You see it in the garden, you see it at the very end of the book. How confident is Satan of this? It's the very temptation he comes to Jesus with. Look at all this, throw yourself out and they'll catch you, you can preside over all of this. Satan's playbook is pretty simple. He's going to come and the word lust means desire.
Understanding Desires Gone Awry
I say we—you don't want to be in this boat with me maybe—I tend to jump to the sexual part of it, but it's a desire, it's something that's gone awry. It could be something very good. It's good to eat, it's bad to eat too much. It's good to have stuff, but it's wrong when the stuff defines you. Is sex good? Yes, until it's out of control.
He said here are these appetites, is to get control of these basic appetites so I'm not just driven by every whim and impulse like a dog. So the fruit of the Spirit is love, joy, peace, patience, kindness, goodness, gentleness, faithfulness and what? Self-control. When we think of God's way and the world's way, we think of all sorts of different things, but it's as simple as attitude toward the stuff that God's placed in our lives.

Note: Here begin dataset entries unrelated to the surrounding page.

-- ==== Sys2Proof/Machine/Operands.lean ====
section
/-! DEFINITION. Operand forms: character codes (spec/30_encoding.md R82), hex digits and values
(R83 to R85), and the units that operands name (spec/10_state.md R24, R25). -/

namespace Sys2Proof.Machine

/-! ### Characters (R82) -/

def chHeader : Byte := 0x5B
def chTrailer : Byte := 0x5D
def chSlaveHeader : Byte := 0x28
def chSlaveTrailer : Byte := 0x29
def chError : Byte := 0x2A

/-! ### Hex digits and values -/

/-- `HEXVAL(b)` (R83): what the six bytes 'a' to 'f' give is a parameter (U4, log 24). -/
def hexVal (c : Config) (b : Byte) : Option Nibble :=
  if 0x30 ≤ b.toNat ∧ b.toNat ≤ 0x39 then some (BitVec.ofNat 4 (b.toNat - 0x30))
  else if 0x41 ≤ b.toNat ∧ b.toNat ≤ 0x46 then some (BitVec.ofNat 4 (b.toNat - 0x41 + 10))
  else if 0x61 ≤ b.toNat ∧ b.toNat ≤ 0x66 then c.lowerHex.getD (b.toNat - 0x61) none
  else none

/-- `HEXCHR(n)` (R83): digits and upper-case letters. -/
def hexChr (n : Nibble) : Byte :=
  if n.toNat < 10 then BitVec.ofNat 8 (0x30 + n.toNat) else BitVec.ofNat 8 (0x41 + (n.toNat - 10))

/-- `hexbyte(h, l)` (R84): the high digit in bits 7:4. -/
def hexByte (c : Config) (h l : Byte) : Option Byte :=
  match hexVal c h, hexVal c l with
  | some x, some y => some (x ++ y)
  | _, _ => none

/-- `hex8(v)` (R85). -/
def hex8 (v : Byte) : List Byte := [hexChr (v.extractLsb' 4 4), hexChr (v.extractLsb' 0 4)]

/-- `hex16(v)` (R85). -/
def hex16 (v : U16) : List Byte := hex8 (v.extractLsb' 8 8) ++ hex8 (v.extractLsb' 0 8)

/-- `hex32(v)` (R85). -/
def hex32 (v : U32) : List Byte :=
  hex8 (v.extractLsb' 24 8) ++ hex8 (v.extractLsb' 16 8) ++
  hex8 (v.extractLsb' 8 8) ++ hex8 (v.extractLsb' 0 8)

/-- The parameters of a command from their characters (R201); nothing when a character is no hex
digit. -/
def readParams (c : Config) : List Byte → Option (List Byte)
  | h :: l :: rest =>
    match hexByte c h l, readParams c rest with
    | some q, some qs => some (q :: qs)
    | _, _ => none
  | _ => some []

/-! ### Units -/

/-- `sensorOf(c)` (R24). -/
def sensorOf (c : Config) (ch : Byte) : Sensor := if ch.toNat < c.partition then .opc else .mox

/-- `smp(x)` (R20). -/
def State.sampler (s : State) : Sensor → Sampler
  | .opc => s.opc
  | .mox => s.mox

def State.setSampler (s : State) (x : Sensor) (v : Sampler) : State :=
  match x with
  | .opc => { s with opc := v }
  | .mox => { s with mox := v }

/-- Channel `c`, when `c < NCH` (R60 CHAN, R63). -/
def State.channel? (s : State) (c : Byte) : Option Channel :=
  if c.toNat < s.cfg.nch then s.channels[c.toNat]? else none

def State.setChannel (s : State) (c : Byte) (ch : Channel) : State :=
  { s with channels := s.channels.set c.toNat ch }

def Channel.stage (ch : Channel) : Stage → Averager Sample
  | .inner => ch.inner
  | .outer => ch.outer

def Channel.setStage (ch : Channel) (st : Stage) (a : Averager Sample) : Channel :=
  match st with
  | .inner => { ch with inner := a }
  | .outer => { ch with outer := a }

/-- The averager an operand names (R91), if there is one (U6). -/
def State.averager? (s : State) (a : AvgRef) : Option (Averager Sample) :=
  match s.channel? a.channel with
  | some ch => some (ch.stage a.stage)
  | none => none

/-- Put back the averager an operand names. -/
def State.setAverager (s : State) (a : AvgRef) (v : Averager Sample) : State :=
  match s.channel? a.channel with
  | some ch => s.setChannel a.channel (ch.setStage a.stage v)
  | none => s

/-- `sensorName(c)`: the environment's answer at this moment (R34, D38). -/
def State.sensorName (s : State) (c : Byte) : Option (List Byte) :=
  s.ports.sensorNames.getD c.toNat none

/-- `f(d)`, "treating depth 0 as factor 1" (spec/41_channel_postscaler.md). -/
def depthFactor (d : Byte) : Nat := Config.depthFactor d

end Sys2Proof.Machine
end

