-- ==== Sys2Proof/Machine/Step.lean ====
section
/-! DEFINITION. One step: the next stimulus of the environment's schedule takes effect (spec/00_scope.md
R4: one operation, one atomic transition). The block has no program counter (R21): it runs what the
environment presents, in order (R67, log 3). -/

namespace Sys2Proof.Machine

/-- One step. With nothing presented the block keeps its state (R74). An ill-formed configuration has
no meaning (U1). -/
def step (s : State) : Host.Outcome State Fault Refusal :=
  if s.cfg.WF then
    match s.inbox with
    | [] => .next s
    | st :: rest => { s with inbox := rest }.deliver st
  else .refused .illFormedConfig

/-- The operation a table word stands for, presented next: `step` runs it first. -/
def State.withFetchWord (s : State) (nbits w : Nat) : State :=
  { s with
    inbox := .request (tableRequest nbits w).1 (tableRequest nbits w).2 :: s.inbox }

end Sys2Proof.Machine
end

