theorem exec_avgCollect_of_collect (hx : s.averager? a = some x) {v : Sample}
    (hv : sampleLegal s.cfg v = true) {ts : U32} {p : Bool} {y : Averager Sample}
    (hy : x.collect (sampleArith s.cfg) v ts = some (p, y)) :
    exec (.avgCollect a v ts) s = .next { s.setAverager a y with result := .flag p } := by
  simp [exec, execAvgCollect, hx, hv, hy, State.answer_eq]

theorem exec_avgLastAvg (hx : s.averager? a = some x) :
    exec (.avgLastAvg a) s = .next { s with result := .sample x.lastAvg } := by
  simp [exec, execAvgLastAvg, hx, State.answer_eq]

theorem exec_avgLastCum (hx : s.averager? a = some x) :
    exec (.avgLastCum a) s = .next { s with result := .sample x.acc } := by
  simp [exec, execAvgLastCum, hx, State.answer_eq]

theorem exec_avgLastTs (hx : s.averager? a = some x) :
    exec (.avgLastTs a) s = .next { s with result := .time x.lastTs } := by
  simp [exec, execAvgLastTs, hx, State.answer_eq]

theorem exec_avgGetDepth (hx : s.averager? a = some x) :
    exec (.avgGetDepth a) s = .next { s with result := .byte x.depth } := by
  simp [exec, execAvgGetDepth, hx, State.answer_eq]

/-! ### The obligations -/

/-- Settles O7: a depth not below the capacity puts the averager back unchanged. -/
theorem avgSetDepthClearsOrFails : Obligations.AvgSetDepthClearsOrFails := by
  intro s a x d hx
  have hexec := exec_avgSetDepth hx d
  refine ⟨fun hd => ?_, fun hd => ?_⟩
  · rw [hexec, Averager.setDepth_of_le _ hd, State.setAverager_self hx]
  · rw [Averager.setDepth_of_lt _ hd] at hexec
    exact ⟨_, hexec, State.onlyAverager_setAverager hx _ _⟩

/-- Settles O8: the operation puts back what `Averager.collect` makes of the averager, and each case
of R112 is one of the four equations about `collect`. -/
theorem avgCollectFourCases : Obligations.AvgCollectFourCases := by
  intro s a x v ts old hx hv ho
  obtain ⟨p, y, hy⟩ := Averager.collect_some_of_slot (sampleArith s.cfg) ho v ts
  have hput {q : Bool} {z : Averager Sample} (hz : x.collect (sampleArith s.cfg) v ts = some (q, z)) :
      OnlyAverager s { s.setAverager a y with result := .flag p } a z (.flag q) := by
    obtain ⟨rfl, rfl⟩ : p = q ∧ y = z := by simpa using hy.symm.trans hz
    exact State.onlyAverager_setAverager hx y _
  exact ⟨_, exec_avgCollect_of_collect hx hv hy,
    fun hd => hput (Averager.collect_pass _ hd v ts),
    fun hd hk => hput (Averager.collect_wrap _ hd ho hk v ts),
    fun hd hk hc => hput (Averager.collect_fill _ hd ho hk hc v ts),
    fun hd hk hc => hput (Averager.collect_quiet _ hd ho hk hc v ts)⟩

/-- Settles O9: each accessor answers the register it names (R113 to R116). -/
theorem avgAccessorsReturnRegisters : Obligations.AvgAccessorsReturnRegisters :=
  fun _ _ _ hx => ⟨exec_avgLastAvg hx, exec_avgLastCum hx, exec_avgLastTs hx, exec_avgGetDepth hx⟩

end Sys2Proof.Machine
end

section
/-! SUPPORT. A channel and its two averagers: what the operands of a channel name, and what it is to
put back the inner and then the outer averager (spec/41_channel_postscaler.md R131, R133, R138). -/

namespace Sys2Proof.Machine

variable {s : State} {c : Byte} {ch : Channel}

theorem State.channel?_eq_none (h : s.cfg.nch ≤ c.toNat) : s.channel? c = none :=
  if_neg (Nat.not_lt.2 h)

theorem State.averager?_of_channel (h : s.channel? c = some ch) (st : Stage) :
    s.averager? ⟨c, st⟩ = some (ch.stage st) :=
  State.averager?_eq_some.2 ⟨ch, h, rfl⟩

/-- Two operands of one channel name the two averagers of its pair (R25). -/
theorem State.channel?_of_averagers {i o : Averager Sample} (hi : s.averager? ⟨c, .inner⟩ = some i)
    (ho : s.averager? ⟨c, .outer⟩ = some o) : s.channel? c = some ⟨i, o⟩ := by
  obtain ⟨ch, hch, rfl⟩ := State.averager?_eq_some.1 hi
  obtain ⟨ch', hch', rfl⟩ := State.averager?_eq_some.1 ho
  obtain rfl : ch = ch' := by simpa using hch.symm.trans hch'
  exact hch

/-- Changing the inner averager leaves the outer one to be found. -/
theorem State.averager?_outer_setAverager_inner (h : s.channel? c = some ch) (i : Averager Sample)
    (r : OpResult) :
    State.averager? { s.setAverager ⟨c, .inner⟩ i with result := r } ⟨c, .outer⟩ = some ch.outer :=
  ((State.onlyAverager_setAverager (State.averager?_of_channel h .inner) i r).others ⟨c, .outer⟩
    (by simp)).trans (State.averager?_of_channel h .outer)

/-- Putting back both averagers, one after the other, puts back the channel. -/
theorem State.setAverager_outer_inner (h : s.channel? c = some ch) (i o : Averager Sample)
    (r : OpResult) :
    State.setAverager { s.setAverager ⟨c, .inner⟩ i with result := r } ⟨c, .outer⟩ o =
      { s.setChannel c ⟨i, o⟩ with result := r } := by
  rw [State.setAverager_eq (a := ⟨c, .inner⟩) h]
  have hmid : State.channel? { s.setChannel c (ch.setStage .inner i) with result := r } c =
      some (ch.setStage .inner i) := State.channel?_setChannel h _
  rw [State.setAverager_eq (a := ⟨c, .outer⟩) hmid]
  simp [State.setChannel, Channel.setStage]

/-- The two changes of depth of a channel, whatever they answer (R131, R138). -/
theorem exec_avgSetDepth_inner_outer (h : s.channel? c = some ch) (i o : Byte) :
    ∃ t, exec (.avgSetDepth ⟨c, .inner⟩ i) s = .next t ∧
      t.result = .flag (ch.inner.setDepth (sampleArith s.cfg).szero i).1 ∧
      exec (.avgSetDepth ⟨c, .outer⟩ o) t = .next
        { s.setChannel c (ch.setDepths (sampleArith s.cfg).szero (i, o)) with
          result := .flag (ch.outer.setDepth (sampleArith s.cfg).szero o).1 } := by
  refine ⟨_, exec_avgSetDepth (State.averager?_of_channel h .inner) i, rfl, ?_⟩
  rw [exec_avgSetDepth (State.averager?_outer_setAverager_inner h _ _) o,
    State.setAverager_outer_inner h]
  simp [Channel.setDepths, Channel.stage]

end Sys2Proof.Machine
end

section
/-! SUPPORT. The postscaler table (spec/41_channel_postscaler.md R130, R140): which entry is
selected, and that it is the only one. -/

namespace Sys2Proof.Machine

/-- The factors of a table rise strictly (R6(b)). -/
abbrev LutAscending (lut : List LutEntry) : Prop :=
  lut.Pairwise (fun e e' => e.factor.toNat < e'.factor.toNat)

/-- The entry R130 chooses for a request: the one of greatest factor not exceeding it, or the first
one when every factor exceeds it. -/
def ClosestEntry (lut : List LutEntry) (req : Byte) (e : LutEntry) : Prop :=
  (e.factor.toNat ≤ req.toNat ∧
    ∀ e' ∈ lut, e'.factor.toNat ≤ req.toNat → e'.factor.toNat ≤ e.factor.toNat) ∨
  ((∀ e' ∈ lut, req.toNat < e'.factor.toNat) ∧ lut.head? = some e)

variable {lut : List LutEntry} {e e' : LutEntry} {req : Byte}

theorem LutAscending.head_le (h : LutAscending lut) (he : lut.head? = some e) (he' : e' ∈ lut) :
    e.factor.toNat ≤ e'.factor.toNat := by
  obtain ⟨tail, rfl⟩ := List.head?_eq_some_iff.1 he
  rcases List.mem_cons.1 he' with rfl | htail
  · exact Nat.le_refl _
  · exact Nat.le_of_lt (List.rel_of_pairwise_cons h htail)

theorem LutAscending.eq_of_factor_eq (h : LutAscending lut) (he : e ∈ lut) (he' : e' ∈ lut)
    (heq : e.factor.toNat = e'.factor.toNat) : e = e' := by
  have hnodup : (lut.map fun a => a.factor.toNat).Nodup :=
    List.pairwise_map.2 (h.imp Nat.ne_of_lt)
  exact List.inj_on_of_nodup_map hnodup he he' heq

theorem ClosestEntry.unique (h : LutAscending lut) (he : e ∈ lut) (he' : e' ∈ lut)
    (hc : ClosestEntry lut req e) (hc' : ClosestEntry lut req e') : e = e' := by
  rcases hc with ⟨hle, hmax⟩ | ⟨hall, hhead⟩ <;> rcases hc' with ⟨hle', hmax'⟩ | ⟨hall', hhead'⟩
  · exact h.eq_of_factor_eq he he' (Nat.le_antisymm (hmax' e he hle) (hmax e' he' hle'))
  · exact absurd hle (Nat.not_le.2 (hall' e he))
  · exact absurd hle' (Nat.not_le.2 (hall e' he'))
  · simpa using hhead.symm.trans hhead'

/-- `lutSelect` chooses an entry of the table, the one of R130. -/
theorem lutSelect_closest (hne : lut ≠ []) (h : LutAscending lut) (req : Byte) :
    lutSelect lut req ∈ lut ∧ ClosestEntry lut req (lutSelect lut req) := by
  unfold lutSelect
  split
  case h_1 e hlast =>
    obtain ⟨hmem, hle⟩ : e ∈ lut ∧ e.factor.toNat ≤ req.toNat := by
      simpa using List.mem_of_getLast? hlast
    refine ⟨hmem, .inl ⟨hle, fun e' he' hle' => ?_⟩⟩
    obtain ⟨front, hfront⟩ := List.getLast?_eq_some_iff.1 hlast
    have hsorted := h.filter (fun e => decide (e.factor.toNat ≤ req.toNat))
    have hin : e' ∈ front ++ [e] := hfront ▸ List.mem_filter.2 ⟨he', by simpa using hle'⟩
    rw [hfront, List.pairwise_append] at hsorted
    obtain ⟨-, -, hbelow⟩ := hsorted
    rcases List.mem_append.1 hin with hfr | hend
    · exact Nat.le_of_lt (hbelow e' hfr e (by simp))
    · exact Nat.le_of_eq (by rw [List.mem_singleton.1 hend])
  case h_2 hnone =>
    obtain ⟨first, tail, rfl⟩ := List.exists_cons_of_ne_nil hne
    have hall : ∀ e' ∈ first :: tail, req.toNat < e'.factor.toNat := by
      simpa [-List.mem_cons] using List.getLast?_eq_none_iff.1 hnone
    exact ⟨by simp, .inr ⟨hall, rfl⟩⟩

/-! ### The table of a well-formed configuration -/

variable {cfg : Config}
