-- ==== Sys2Proof/Machine/Update.lean ====
section
/-! DEFINITION. The register writes `NAME <- v` (R12), one per state element: "the only writes to state
are the effects of commands" (R31). -/

namespace Sys2Proof.Machine

/-- `BUF <- bs` -/
def State.setBuf (s : State) (bs : List Byte) : State := { s with buf := bs }

/-- `CHUNK <- bs` -/
def State.setChunk (s : State) (bs : List Byte) : State := { s with chunk := bs }

/-- `REC[0..12] <- r`, all thirteen together (R25) -/
def State.setRecord (s : State) (r : MeasurementRecord) : State := { s with record := r }

/-- The window's storage takes the value `w` (R26). -/
def State.setWindow (s : State) (w : Window) : State := { s with window := w }

/-- `ING_OUT <- c` -/
def State.setIngOut (s : State) (c : OutcomeCode) : State := { s with ingOut := c }

/-- `DEC_OUT <- c` -/
def State.setDecOut (s : State) (c : OutcomeCode) : State := { s with decOut := c }

/-- `ILL <- 1` (R192) -/
def State.setIll (s : State) : State := { s with ill := true }

/-- `STG_OVF <- 1` (R100) -/
def State.setStgOvf (s : State) : State := { s with stgOvf := true }

/-- The pipeline's AQI registers take the values `r` (R176). -/
def State.setAqi (s : State) (r : AqiRegs) : State := { s with aqi := r }

/-- The direct-lookup registers take the values `r` (R173, R177). -/
def State.setLookup (s : State) (r : LookupRegs) : State := { s with lookup := r }

/-- What the host will do to the input ports is `ps` (log entry 1). -/
def State.setInputs (s : State) (ps : List PortInput) : State := { s with inputs := ps }

/-- The host sets `rd_addr` (R22). -/
def State.setRdAddr (s : State) (a : RegAddr) : State := { s with rdAddr := a }

end Sys2Proof.Machine
end

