-- ==== Sys2Proof/Machine/Window.lean ====
section
/-! DEFINITION. The RollingAverager: the circular window (R26), its push (R151), and the values derived
from it (R30, R153 to R155). -/

namespace Sys2Proof.Machine

/-- `WINDOW_N` of a build, as a number (R8). -/
def windowLen (b : Build) : Nat := b.windowN.toNat

/-- `WIN`, the logical contents, oldest first:
`[WIN_MEM[(WIN_HEAD + i) mod WINDOW_N] for i in 0 .. WIN_COUNT - 1]` (R26). -/
def Window.contents (n : Nat) (w : Window) : List Word16 :=
  (List.range w.count).map fun i => w.mem.getD ((w.head + i) % n) 0

/-- `win_push(v)` on a window of `n` entries (R151). -/
def Window.push (n : Nat) (w : Window) (v : Word16) : Window :=
  if w.count < n then
    { w with mem := w.mem.set ((w.head + w.count) % n) v, count := w.count + 1 }
  else
    { w with mem := w.mem.set w.head v, head := (w.head + 1) % n }

/-- `AVG_SUM`, the exact integer sum of `WIN` (R153). -/
def windowSum (b : Build) (w : Window) : Nat := ((w.contents (windowLen b)).map BitVec.toNat).sum

/-- `AVG_STATE` (R154). -/
def averagerState (b : Build) (w : Window) : AvgState :=
  if w.count = 0 then .empty
  else if w.count < windowLen b then if b.reportPartial then .filling else .calculating
  else .full

/-- An average is reported: `AVG_STATE in {FILLING, FULL}` (R155, R176). -/
def AvgState.reported : AvgState → Bool
  | .empty => false
  | .filling => true
  | .calculating => false
  | .full => true

/-- `AVG_X10` (R155): the truncated mean in deci-µg/m³, or 0 where no average is reported. -/
def averageX10 (b : Build) (w : Window) : Conc :=
  if (averagerState b w).reported then BitVec.ofNat 20 (10 * windowSum b w / w.count) else 0

/-- `WIN` of the state (R26). -/
def win (s : State) : List Word16 := s.window.contents (windowLen s.build)

/-- `AVG_COUNT = WIN_COUNT` (R30). -/
def avgCount (s : State) : Nat := s.window.count

/-- `AVG_SUM` of the state (R30). -/
def avgSum (s : State) : Nat := windowSum s.build s.window

/-- `AVG_STATE` of the state (R30). -/
def avgState (s : State) : AvgState := averagerState s.build s.window

/-- `AVG_X10` of the state (R30). -/
def avgX10 (s : State) : Conc := averageX10 s.build s.window

/-- `win_push(v)` on the state (R151). -/
def winPush (s : State) (v : Word16) : State :=
  s.setWindow (s.window.push (windowLen s.build) v)

end Sys2Proof.Machine
end

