-- ==== Sys2Proof/Machine/Average.lean ====
section
/-! DEFINITION. The rolling averager's command: AVG_PUSH (R150). -/

namespace Sys2Proof.Machine

/-- AVG_PUSH (R150). -/
def execAvgPush (v : Word16) (s : State) : Host.Outcome State Fault Refusal :=
  .next (acceptReading s v)

end Sys2Proof.Machine
end

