/-- The direct lookups do not disturb the displayed values: what the `MAP_` registers hold has no effect
on anything but the `MAP_` registers. -/
def Obligations.LookupRegistersInfluenceNothingElse : Prop :=
  ∀ (s : State) (r : LookupRegs), ∃ (t : State) (r' : LookupRegs), step s = .next t ∧
    step { s with lookup := r } = .next { t with lookup := r' }

/-- Every step keeps the block in range: `BUF` within 200 bytes, `CHUNK` within 32, the window's storage
in range, the outcome registers on codes the spec says are written, and the error bits in agreement with
the band codes. -/
def Obligations.EveryStepKeepsTheStateInRange : Prop :=
  ∀ s t : State, s.Inv → step s = .next t → t.Inv

/-- The state after reset is in range, whatever the build. -/
def Obligations.ResetStateIsInRange : Prop :=
  State.reset.Inv ∧ ∀ b : Build, (State.resetOf b).Inv

/-- With the default table, every step keeps the AQI scores that come without an error bit within 0 to
500 (R29), and `COLOR` the colour of the band that `BAND` names (R180); and they are so after reset. Of a
score that comes with the error bit nothing is said (U7). -/
def Obligations.DisplayedColourIsThatOfTheBand : Prop :=
  (∀ s t : State, s.build.bandTable = Config.defaultBandTable →
    ((s.aqi.err = false → s.aqi.val.toNat ≤ 500) ∧
      (s.lookup.aqiErr = false → s.lookup.aqiVal.toNat ≤ 500) ∧
      ∀ k : AqiBand, s.aqi.band = .band k → s.aqi.color = s.build.colorTable.get k) →
    step s = .next t →
      (t.aqi.err = false → t.aqi.val.toNat ≤ 500) ∧
        (t.lookup.aqiErr = false → t.lookup.aqiVal.toNat ≤ 500) ∧
        ∀ k : AqiBand, t.aqi.band = .band k → t.aqi.color = t.build.colorTable.get k) ∧
    ∀ b : Build, (State.resetOf b).aqi.val.toNat ≤ 500 ∧ (State.resetOf b).lookup.aqiVal.toNat ≤ 500 ∧
      ∀ k : AqiBand, (State.resetOf b).aqi.band ≠ .band k

/-! ### Assembly -/

/-- R87: with `CHUNK` empty, `FEED` of at most 32 bytes is one INGEST of a chunk of exactly those bytes,
and `FEEDT` one TICK of it; more than 32 bytes are refused. -/
def Obligations.FeedIsOneIngestOfTheListedBytes : Prop :=
  (∀ (bs : List Nat) (s : State), bs.length ≤ 32 → (∀ b ∈ bs, b < 256) → s.chunk = [] →
    ∃ wsFeed wsFeedT, assemble (.feed bs) = some wsFeed ∧ assemble (.feedT bs) = some wsFeedT ∧
      runWords wsFeed s = exec .ingest { s with chunk := bs.map (BitVec.ofNat 8) } ∧
      runWords wsFeedT s = exec .tick { s with chunk := bs.map (BitVec.ofNat 8) }) ∧
    ∀ bs : List Nat, 32 < bs.length → assemble (.feed bs) = none ∧ assemble (.feedT bs) = none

What's going to pull me off the best plans? How many times have you watched—there's a show called American Greed—but here are these guys that have millions of dollars that are wanting millions of dollars more. There's no end to it and all of a sudden you see when they start talking to him, I'm not sure what happened, stuff just got out of control. Well it's those appetites that begin to run awry, to yield to the appetites.
Second Thing That Pulls You Off Target: Pride and Flattery
Here's the second thing that'll pull you off and there's some real similarities in two or three of these. It's all of a sudden people start telling you you're something special. Mark chapter 1, early in the morning, still dark, Jesus got up, left the house, went off to a solitary place and He prayed. Peter and his companions were looking for Him. They found Him, they said everybody's looking for you, and Jesus replied let's go somewhere else so I can preach there also. That is why I've come.
We'll see it again, there's that moment at the end of Jesus' ministry where He's arriving to town and they're crying Hosanna, Hosanna, Hosanna. They want to make Him king. All of a sudden somebody comes along and they begin to drive your agenda by turning you into something that's ego gratifying.
Here's the sentence I wrote: those who resolve to please God must not be afraid to displease man. Now those people are going to come along and begin to flatter you and you're vulnerable to that. Everybody wants to hear that. Everybody wants to hear there's something special, I saw something, you could really be extraordinary and we could really use you in this area. You fail to understand people are fickle.
So along comes Churchill and leads Great Britain in war like no one could, and months later they vote him out of office. I'm reading a book right now by a guy who played football at the University
of Mississippi then went into the NFL and he's a Mississippi guy. I'm learning a lot about Mississippi. I'm in a Manning phase, I'm in a Mississippi phase. These people love Mississippi. This guy then goes to Yale Law School, he becomes the chancellor at the University of Mississippi and their football program's on probation. They're trying to hire a coach, they hire Tommy Tuberville and he sits down with them and he said do you have any advice for me and this guy's advice was you have to resist the temptation that comes when you start winning. When all of a sudden you're above everything else. You're the man, you're the icon, you can't do wrong. That's when those feet of clay get exposed.
The Need for Rest and Relaxation
Here's the third thing we're talking about that will pull you off of your control: you need to make sure you have sufficient time to rest and relax. This runs so contrary to our culture. Mark 6 tells us the Apostles gathered around Jesus, reported to Him all they'd done. Now they'd gone out two by two, God's been doing incredible things, stuff's happening. I can't even imagine what that conversation's like.
Then listen to this verse, I think it's Mark 6:30. Then because so many people were coming and going, they didn't even have a chance to eat, Jesus said to them come with me by yourselves to a quiet place.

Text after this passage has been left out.